= Task =
Copy the listing below line for line, from its opening line to the one with "unfold State.unitWrite", both included; stop there.

************

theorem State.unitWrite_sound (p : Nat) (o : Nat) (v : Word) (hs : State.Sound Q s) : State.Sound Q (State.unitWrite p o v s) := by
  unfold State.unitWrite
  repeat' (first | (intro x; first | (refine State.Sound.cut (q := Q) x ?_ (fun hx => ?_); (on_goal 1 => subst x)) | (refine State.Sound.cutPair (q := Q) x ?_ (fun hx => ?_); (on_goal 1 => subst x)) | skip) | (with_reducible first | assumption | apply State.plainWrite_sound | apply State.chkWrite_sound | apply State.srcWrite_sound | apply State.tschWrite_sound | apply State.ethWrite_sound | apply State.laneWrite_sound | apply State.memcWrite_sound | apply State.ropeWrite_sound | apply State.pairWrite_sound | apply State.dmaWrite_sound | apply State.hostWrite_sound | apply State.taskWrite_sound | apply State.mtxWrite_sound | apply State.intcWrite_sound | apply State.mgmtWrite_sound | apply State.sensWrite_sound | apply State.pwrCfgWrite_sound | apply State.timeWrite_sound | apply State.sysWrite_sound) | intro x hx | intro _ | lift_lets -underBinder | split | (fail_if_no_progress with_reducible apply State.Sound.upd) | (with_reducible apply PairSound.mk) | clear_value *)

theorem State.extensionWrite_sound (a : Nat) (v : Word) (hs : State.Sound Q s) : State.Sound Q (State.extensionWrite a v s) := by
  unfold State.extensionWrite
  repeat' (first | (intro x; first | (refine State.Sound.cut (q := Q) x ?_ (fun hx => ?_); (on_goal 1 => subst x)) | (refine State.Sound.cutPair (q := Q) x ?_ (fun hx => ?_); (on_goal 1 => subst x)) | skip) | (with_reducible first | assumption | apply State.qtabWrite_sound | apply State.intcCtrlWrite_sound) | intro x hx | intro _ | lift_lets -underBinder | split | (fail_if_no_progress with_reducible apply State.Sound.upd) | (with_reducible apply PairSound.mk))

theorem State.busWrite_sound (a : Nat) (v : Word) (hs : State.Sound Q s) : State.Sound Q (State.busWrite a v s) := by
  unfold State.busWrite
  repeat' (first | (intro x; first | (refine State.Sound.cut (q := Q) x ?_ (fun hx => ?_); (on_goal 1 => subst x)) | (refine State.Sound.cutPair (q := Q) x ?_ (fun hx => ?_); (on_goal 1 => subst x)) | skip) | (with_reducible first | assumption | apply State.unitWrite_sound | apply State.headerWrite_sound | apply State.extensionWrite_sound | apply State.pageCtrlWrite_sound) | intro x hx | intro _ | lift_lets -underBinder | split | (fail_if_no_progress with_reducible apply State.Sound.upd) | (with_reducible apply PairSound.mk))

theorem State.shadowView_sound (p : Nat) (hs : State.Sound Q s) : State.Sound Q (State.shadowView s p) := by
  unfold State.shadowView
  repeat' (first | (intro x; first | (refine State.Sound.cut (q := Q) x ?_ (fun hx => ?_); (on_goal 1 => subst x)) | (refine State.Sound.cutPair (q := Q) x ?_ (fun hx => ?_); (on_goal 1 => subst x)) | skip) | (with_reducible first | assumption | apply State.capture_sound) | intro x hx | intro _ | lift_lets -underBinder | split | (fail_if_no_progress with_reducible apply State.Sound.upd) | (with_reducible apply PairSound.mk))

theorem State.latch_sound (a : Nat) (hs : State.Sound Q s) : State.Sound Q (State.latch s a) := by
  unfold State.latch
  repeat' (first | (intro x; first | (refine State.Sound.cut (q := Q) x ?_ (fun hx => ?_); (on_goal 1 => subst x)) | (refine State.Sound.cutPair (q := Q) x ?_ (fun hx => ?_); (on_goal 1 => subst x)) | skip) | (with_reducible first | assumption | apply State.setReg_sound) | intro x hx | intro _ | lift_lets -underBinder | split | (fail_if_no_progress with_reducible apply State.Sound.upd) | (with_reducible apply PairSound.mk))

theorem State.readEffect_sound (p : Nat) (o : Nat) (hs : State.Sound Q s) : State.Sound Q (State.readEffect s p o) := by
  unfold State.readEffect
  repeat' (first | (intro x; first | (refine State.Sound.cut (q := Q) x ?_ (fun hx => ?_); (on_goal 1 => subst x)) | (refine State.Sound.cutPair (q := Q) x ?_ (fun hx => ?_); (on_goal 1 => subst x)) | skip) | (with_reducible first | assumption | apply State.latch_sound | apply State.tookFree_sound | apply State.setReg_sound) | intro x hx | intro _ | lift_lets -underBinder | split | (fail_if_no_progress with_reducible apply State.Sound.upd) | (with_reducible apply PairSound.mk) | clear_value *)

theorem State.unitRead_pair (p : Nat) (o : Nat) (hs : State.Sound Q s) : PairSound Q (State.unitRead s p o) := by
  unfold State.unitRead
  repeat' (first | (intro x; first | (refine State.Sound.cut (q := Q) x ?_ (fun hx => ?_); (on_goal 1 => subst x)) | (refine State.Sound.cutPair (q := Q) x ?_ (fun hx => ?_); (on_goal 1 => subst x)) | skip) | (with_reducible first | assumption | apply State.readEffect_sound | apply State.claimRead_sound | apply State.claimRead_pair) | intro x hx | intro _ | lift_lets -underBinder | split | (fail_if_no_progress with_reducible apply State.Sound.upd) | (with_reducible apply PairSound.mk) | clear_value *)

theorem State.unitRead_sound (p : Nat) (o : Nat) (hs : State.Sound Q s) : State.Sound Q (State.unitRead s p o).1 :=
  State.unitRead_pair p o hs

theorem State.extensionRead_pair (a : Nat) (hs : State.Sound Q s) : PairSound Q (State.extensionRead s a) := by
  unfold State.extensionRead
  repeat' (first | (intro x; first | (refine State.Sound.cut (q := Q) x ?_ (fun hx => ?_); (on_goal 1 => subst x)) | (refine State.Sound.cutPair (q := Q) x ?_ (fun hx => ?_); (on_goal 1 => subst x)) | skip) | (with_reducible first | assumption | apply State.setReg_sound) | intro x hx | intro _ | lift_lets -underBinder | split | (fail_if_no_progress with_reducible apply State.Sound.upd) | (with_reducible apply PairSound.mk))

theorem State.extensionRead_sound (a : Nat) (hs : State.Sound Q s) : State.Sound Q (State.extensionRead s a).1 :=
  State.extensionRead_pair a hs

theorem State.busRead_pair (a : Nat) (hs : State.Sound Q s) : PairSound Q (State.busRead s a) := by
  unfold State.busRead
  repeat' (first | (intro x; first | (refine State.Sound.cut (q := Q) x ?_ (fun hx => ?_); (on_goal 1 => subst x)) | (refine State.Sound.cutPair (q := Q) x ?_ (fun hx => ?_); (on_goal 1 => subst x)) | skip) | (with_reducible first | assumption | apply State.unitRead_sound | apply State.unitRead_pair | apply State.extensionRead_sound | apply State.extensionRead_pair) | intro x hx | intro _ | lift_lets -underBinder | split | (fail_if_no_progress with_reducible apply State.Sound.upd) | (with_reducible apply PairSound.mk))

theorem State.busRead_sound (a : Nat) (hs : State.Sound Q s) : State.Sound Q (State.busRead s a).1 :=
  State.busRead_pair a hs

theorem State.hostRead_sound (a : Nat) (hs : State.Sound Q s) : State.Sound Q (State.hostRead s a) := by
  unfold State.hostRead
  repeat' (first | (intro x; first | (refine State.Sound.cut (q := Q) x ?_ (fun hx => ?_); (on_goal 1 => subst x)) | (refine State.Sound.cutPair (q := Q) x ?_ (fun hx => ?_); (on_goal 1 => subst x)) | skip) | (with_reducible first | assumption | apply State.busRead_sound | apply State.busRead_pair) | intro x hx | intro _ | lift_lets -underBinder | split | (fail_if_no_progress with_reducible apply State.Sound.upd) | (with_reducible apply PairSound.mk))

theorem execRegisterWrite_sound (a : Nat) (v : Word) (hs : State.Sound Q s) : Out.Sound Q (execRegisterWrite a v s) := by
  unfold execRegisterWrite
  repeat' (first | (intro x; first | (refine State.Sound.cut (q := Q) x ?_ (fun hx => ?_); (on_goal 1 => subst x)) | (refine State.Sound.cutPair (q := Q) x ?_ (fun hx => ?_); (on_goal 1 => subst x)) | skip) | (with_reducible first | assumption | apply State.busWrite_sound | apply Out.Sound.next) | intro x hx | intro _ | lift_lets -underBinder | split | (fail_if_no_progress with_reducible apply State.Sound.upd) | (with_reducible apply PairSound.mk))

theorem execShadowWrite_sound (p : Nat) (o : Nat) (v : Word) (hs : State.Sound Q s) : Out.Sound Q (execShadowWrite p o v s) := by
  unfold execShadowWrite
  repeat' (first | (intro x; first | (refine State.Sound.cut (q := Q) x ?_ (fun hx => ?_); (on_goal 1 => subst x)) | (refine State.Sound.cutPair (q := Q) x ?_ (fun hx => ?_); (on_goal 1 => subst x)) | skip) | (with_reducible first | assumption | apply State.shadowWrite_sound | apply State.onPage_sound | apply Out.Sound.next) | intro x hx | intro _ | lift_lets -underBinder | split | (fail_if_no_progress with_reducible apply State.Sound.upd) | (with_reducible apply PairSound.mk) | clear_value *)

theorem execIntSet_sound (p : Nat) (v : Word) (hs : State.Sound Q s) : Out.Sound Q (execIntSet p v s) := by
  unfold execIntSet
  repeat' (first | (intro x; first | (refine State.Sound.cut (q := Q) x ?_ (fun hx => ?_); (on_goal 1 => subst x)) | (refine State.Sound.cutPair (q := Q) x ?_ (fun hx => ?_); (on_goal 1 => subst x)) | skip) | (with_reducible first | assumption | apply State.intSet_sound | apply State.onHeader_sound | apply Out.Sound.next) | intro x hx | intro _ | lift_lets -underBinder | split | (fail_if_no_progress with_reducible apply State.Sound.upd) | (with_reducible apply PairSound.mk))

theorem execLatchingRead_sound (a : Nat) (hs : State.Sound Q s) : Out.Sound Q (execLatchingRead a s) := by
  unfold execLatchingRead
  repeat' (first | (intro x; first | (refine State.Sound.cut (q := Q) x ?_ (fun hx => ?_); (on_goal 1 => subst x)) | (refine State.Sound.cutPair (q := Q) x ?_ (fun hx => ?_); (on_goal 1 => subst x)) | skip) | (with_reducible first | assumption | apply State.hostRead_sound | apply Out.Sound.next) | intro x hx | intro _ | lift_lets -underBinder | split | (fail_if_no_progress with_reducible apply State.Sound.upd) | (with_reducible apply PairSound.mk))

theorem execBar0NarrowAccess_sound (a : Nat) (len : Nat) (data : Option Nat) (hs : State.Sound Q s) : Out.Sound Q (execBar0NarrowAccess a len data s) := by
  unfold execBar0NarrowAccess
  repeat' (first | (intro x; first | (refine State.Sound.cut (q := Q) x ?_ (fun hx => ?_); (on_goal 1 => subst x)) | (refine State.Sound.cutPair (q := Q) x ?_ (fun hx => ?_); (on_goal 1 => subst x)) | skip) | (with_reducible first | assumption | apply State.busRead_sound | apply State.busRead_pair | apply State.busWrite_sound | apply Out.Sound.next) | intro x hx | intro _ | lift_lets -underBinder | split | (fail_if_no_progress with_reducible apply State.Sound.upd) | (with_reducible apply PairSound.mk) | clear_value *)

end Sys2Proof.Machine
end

************

= Task result =
theorem State.unitWrite_sound (p : Nat) (o : Nat) (v : Word) (hs : State.Sound Q s) : State.Sound Q (State.unitWrite p o v s) := by
  unfold State.unitWrite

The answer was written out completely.